TRY IT.
In the listing below, how many lines contain "Obligations"? Answer with the number alone.

PROVIDED INFORMATION.
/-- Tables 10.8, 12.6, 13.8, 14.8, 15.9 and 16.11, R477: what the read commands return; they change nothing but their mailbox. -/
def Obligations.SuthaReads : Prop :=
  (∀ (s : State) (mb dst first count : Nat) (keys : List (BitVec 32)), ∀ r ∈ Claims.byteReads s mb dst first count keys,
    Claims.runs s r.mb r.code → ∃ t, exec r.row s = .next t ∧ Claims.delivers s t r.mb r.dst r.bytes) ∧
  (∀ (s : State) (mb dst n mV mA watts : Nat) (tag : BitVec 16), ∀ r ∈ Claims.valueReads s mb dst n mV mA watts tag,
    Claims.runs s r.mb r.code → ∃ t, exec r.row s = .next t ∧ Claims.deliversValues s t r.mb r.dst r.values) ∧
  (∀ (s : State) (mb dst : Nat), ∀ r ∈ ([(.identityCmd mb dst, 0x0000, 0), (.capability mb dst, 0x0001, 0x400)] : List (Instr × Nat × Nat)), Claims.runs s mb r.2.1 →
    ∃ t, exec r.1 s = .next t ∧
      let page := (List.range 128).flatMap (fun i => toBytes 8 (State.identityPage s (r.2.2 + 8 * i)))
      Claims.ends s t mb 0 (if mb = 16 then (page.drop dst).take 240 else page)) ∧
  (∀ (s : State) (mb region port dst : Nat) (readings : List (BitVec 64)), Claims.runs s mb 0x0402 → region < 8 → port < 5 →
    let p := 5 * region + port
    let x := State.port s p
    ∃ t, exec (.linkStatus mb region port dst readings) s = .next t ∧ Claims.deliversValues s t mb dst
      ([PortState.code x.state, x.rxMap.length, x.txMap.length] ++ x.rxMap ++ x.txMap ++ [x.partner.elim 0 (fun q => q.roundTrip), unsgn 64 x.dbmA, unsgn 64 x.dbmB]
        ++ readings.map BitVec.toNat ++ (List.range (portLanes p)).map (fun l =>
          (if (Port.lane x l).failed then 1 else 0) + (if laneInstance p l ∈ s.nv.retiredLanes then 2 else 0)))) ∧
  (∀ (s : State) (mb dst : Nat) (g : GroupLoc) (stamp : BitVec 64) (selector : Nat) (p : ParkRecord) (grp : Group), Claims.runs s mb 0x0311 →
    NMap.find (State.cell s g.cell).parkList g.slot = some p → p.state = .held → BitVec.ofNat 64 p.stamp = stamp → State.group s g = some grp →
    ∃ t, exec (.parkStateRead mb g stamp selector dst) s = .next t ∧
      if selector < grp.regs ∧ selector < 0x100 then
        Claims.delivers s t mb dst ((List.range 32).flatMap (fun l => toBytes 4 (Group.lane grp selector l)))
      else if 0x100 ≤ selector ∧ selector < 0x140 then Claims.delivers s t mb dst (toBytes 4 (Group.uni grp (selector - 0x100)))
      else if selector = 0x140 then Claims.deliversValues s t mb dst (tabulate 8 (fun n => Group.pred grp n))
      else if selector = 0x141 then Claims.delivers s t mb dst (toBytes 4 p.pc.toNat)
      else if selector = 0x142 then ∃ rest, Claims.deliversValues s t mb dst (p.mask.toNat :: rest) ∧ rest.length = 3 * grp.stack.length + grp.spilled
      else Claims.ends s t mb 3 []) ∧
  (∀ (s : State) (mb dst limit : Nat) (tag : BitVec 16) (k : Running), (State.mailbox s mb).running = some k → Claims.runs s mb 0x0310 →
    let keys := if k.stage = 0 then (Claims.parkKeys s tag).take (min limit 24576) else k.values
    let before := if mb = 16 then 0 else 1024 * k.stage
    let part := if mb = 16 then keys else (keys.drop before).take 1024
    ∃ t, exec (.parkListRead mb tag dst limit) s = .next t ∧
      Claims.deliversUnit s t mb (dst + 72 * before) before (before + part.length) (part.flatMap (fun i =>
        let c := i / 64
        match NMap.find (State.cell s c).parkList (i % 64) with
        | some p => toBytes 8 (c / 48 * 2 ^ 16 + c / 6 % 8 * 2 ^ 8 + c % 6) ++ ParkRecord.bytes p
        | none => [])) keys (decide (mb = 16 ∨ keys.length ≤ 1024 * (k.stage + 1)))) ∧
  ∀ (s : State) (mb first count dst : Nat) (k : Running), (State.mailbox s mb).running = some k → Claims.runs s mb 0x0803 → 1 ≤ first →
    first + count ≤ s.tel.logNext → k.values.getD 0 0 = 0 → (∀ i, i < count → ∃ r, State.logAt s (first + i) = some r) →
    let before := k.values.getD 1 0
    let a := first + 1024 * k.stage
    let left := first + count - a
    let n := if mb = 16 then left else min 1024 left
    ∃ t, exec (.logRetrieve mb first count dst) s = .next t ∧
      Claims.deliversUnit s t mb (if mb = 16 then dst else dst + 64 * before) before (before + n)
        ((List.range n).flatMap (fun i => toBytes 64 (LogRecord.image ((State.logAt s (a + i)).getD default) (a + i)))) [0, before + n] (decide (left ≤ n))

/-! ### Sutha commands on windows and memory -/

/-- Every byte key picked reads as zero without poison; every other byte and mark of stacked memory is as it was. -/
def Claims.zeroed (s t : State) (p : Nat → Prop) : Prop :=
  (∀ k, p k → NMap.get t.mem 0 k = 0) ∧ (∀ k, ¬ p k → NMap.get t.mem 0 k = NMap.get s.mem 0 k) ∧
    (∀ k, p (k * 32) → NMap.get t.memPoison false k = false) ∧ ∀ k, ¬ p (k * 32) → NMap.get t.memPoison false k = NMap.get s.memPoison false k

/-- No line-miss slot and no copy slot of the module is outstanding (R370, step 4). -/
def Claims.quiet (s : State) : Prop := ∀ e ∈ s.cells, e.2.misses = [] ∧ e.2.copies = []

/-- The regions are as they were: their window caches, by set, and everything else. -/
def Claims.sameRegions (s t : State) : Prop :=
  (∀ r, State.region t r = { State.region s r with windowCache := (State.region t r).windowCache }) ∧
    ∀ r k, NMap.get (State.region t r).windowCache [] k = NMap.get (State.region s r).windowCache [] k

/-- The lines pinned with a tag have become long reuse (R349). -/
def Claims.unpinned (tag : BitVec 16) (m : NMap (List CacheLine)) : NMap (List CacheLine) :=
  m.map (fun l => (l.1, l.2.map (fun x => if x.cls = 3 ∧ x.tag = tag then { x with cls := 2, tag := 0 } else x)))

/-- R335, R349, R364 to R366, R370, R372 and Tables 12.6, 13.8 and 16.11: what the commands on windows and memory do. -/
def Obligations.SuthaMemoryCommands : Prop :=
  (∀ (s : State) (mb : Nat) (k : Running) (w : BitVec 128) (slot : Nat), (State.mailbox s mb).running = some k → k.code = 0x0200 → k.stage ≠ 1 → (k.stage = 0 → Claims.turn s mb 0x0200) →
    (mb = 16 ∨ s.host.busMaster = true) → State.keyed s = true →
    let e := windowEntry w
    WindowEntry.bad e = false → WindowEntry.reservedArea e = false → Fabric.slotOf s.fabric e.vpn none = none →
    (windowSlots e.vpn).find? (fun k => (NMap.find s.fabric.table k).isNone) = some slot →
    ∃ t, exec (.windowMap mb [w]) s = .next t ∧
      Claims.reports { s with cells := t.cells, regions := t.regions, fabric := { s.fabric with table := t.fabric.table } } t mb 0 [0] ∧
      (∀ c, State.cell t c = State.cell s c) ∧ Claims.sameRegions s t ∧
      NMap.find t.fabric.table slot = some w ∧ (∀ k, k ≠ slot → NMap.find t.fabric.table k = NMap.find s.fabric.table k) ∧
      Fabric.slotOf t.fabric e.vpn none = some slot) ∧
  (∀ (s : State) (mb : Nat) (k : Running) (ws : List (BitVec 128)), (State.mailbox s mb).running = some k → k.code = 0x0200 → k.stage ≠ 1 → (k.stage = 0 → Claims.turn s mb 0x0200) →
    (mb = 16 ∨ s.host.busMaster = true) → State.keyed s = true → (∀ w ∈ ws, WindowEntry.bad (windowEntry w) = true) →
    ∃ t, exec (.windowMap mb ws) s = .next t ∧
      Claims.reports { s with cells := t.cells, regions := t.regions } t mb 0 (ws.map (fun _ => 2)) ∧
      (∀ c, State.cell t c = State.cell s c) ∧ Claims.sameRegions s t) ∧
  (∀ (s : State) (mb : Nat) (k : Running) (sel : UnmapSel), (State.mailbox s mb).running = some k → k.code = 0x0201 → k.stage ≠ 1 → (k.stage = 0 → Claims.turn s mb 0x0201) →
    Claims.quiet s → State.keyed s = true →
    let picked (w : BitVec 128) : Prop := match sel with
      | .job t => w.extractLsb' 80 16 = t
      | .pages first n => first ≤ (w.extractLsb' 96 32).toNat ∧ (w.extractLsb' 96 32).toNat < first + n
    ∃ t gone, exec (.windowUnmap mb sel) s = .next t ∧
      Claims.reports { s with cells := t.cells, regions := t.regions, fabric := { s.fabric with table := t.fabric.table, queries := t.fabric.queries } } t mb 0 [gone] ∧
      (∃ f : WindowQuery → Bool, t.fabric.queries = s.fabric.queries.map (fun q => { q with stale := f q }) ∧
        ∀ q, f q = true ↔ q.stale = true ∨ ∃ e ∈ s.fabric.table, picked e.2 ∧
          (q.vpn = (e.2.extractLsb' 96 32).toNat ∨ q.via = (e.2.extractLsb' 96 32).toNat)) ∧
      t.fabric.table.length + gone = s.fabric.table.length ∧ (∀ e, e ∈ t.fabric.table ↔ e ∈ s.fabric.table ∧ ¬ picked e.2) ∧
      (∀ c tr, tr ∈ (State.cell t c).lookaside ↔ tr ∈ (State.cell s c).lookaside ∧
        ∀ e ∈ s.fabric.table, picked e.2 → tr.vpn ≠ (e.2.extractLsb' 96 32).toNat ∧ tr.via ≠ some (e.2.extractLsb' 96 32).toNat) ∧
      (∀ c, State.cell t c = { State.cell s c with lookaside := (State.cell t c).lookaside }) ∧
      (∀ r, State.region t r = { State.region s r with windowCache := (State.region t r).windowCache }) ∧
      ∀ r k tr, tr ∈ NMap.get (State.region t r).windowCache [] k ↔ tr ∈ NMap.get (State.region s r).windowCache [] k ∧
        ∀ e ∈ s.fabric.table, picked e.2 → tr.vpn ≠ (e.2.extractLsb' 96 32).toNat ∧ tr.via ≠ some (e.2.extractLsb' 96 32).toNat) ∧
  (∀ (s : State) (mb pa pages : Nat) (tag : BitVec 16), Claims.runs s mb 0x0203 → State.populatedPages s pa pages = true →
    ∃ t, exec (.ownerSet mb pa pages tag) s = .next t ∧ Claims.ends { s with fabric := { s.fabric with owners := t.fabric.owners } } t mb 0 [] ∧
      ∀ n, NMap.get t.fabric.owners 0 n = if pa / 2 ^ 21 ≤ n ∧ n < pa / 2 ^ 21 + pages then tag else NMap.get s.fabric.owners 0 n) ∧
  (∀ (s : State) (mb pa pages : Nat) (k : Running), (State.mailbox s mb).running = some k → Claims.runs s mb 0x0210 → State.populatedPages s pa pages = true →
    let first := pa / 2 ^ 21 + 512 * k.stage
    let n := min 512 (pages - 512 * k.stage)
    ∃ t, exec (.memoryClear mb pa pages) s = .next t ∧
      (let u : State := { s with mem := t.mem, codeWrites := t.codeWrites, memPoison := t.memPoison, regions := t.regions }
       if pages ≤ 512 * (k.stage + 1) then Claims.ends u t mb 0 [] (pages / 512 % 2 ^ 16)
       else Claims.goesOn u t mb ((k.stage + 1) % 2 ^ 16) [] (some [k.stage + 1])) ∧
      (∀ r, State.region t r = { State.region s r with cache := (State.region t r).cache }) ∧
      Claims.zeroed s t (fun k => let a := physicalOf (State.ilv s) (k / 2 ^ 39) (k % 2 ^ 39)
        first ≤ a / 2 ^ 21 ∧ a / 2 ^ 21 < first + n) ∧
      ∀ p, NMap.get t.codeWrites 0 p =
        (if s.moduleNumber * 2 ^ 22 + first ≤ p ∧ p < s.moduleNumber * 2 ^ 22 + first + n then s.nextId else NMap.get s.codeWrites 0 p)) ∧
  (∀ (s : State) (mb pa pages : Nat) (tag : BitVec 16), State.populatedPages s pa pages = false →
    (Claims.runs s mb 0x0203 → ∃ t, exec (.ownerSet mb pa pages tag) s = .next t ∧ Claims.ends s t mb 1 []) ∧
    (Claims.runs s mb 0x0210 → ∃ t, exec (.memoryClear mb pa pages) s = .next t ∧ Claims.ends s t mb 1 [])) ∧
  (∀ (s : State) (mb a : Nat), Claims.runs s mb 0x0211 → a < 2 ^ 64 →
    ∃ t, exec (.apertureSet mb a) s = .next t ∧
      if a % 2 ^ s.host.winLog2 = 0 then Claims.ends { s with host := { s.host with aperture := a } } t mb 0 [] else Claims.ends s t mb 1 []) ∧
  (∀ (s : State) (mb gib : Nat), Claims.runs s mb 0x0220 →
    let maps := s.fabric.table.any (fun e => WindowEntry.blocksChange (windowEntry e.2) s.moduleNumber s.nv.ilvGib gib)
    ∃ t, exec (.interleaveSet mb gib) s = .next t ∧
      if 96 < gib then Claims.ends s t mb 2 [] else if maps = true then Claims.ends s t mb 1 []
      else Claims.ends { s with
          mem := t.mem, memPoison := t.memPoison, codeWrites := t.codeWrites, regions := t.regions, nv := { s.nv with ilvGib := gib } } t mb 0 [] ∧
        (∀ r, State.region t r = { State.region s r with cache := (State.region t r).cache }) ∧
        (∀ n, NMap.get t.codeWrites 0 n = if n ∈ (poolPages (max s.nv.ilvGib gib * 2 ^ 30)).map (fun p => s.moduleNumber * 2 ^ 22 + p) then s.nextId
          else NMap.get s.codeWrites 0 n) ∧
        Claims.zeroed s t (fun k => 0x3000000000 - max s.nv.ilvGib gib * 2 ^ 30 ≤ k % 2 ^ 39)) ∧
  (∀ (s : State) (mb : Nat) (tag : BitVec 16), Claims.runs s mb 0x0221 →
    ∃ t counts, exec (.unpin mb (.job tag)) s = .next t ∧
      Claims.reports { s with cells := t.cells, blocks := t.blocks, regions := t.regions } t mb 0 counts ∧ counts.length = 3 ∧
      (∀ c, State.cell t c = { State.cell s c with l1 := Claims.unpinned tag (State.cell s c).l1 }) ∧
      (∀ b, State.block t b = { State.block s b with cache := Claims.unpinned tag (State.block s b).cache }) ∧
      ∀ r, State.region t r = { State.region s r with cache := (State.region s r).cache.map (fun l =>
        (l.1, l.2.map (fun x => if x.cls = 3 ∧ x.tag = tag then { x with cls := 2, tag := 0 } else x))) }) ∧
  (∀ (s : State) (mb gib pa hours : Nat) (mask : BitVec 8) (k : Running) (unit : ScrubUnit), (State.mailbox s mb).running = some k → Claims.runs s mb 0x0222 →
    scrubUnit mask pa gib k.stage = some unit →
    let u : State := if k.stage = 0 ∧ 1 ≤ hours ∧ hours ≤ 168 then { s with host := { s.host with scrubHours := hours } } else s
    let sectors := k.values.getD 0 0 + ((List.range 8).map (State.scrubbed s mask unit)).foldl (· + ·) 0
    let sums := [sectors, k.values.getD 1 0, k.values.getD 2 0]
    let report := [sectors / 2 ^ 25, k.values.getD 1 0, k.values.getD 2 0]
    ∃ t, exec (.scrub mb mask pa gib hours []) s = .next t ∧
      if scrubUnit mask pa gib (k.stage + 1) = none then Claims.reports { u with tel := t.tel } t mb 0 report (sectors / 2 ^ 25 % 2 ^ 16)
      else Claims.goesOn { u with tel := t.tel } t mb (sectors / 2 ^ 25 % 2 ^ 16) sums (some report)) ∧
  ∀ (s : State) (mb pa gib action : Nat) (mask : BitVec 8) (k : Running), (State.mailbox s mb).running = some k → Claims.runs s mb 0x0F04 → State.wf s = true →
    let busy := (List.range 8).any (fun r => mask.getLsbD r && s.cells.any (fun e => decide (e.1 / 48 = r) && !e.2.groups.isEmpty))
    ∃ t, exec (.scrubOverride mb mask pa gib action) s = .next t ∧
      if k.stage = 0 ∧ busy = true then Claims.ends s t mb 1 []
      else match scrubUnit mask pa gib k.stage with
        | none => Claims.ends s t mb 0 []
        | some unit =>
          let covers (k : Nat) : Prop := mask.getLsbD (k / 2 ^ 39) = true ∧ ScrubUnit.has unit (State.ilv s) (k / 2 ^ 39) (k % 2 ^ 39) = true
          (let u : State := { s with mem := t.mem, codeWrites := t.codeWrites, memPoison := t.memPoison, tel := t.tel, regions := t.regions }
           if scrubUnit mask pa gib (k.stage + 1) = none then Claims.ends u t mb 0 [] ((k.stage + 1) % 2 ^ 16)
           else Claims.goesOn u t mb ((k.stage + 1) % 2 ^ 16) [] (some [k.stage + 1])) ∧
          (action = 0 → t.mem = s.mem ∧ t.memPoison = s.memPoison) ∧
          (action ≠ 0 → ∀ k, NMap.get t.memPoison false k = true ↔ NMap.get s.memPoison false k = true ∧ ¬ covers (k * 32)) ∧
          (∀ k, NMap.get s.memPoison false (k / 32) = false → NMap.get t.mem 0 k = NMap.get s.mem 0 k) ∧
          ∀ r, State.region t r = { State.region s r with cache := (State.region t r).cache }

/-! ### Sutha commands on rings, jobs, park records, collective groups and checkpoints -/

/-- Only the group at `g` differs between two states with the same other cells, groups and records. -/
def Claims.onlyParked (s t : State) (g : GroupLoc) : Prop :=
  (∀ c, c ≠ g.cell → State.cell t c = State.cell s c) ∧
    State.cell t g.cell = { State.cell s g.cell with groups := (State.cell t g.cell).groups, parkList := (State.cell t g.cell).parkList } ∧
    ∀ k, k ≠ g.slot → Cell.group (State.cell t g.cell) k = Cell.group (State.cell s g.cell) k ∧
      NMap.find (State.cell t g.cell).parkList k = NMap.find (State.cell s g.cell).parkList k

OUTPUT.
2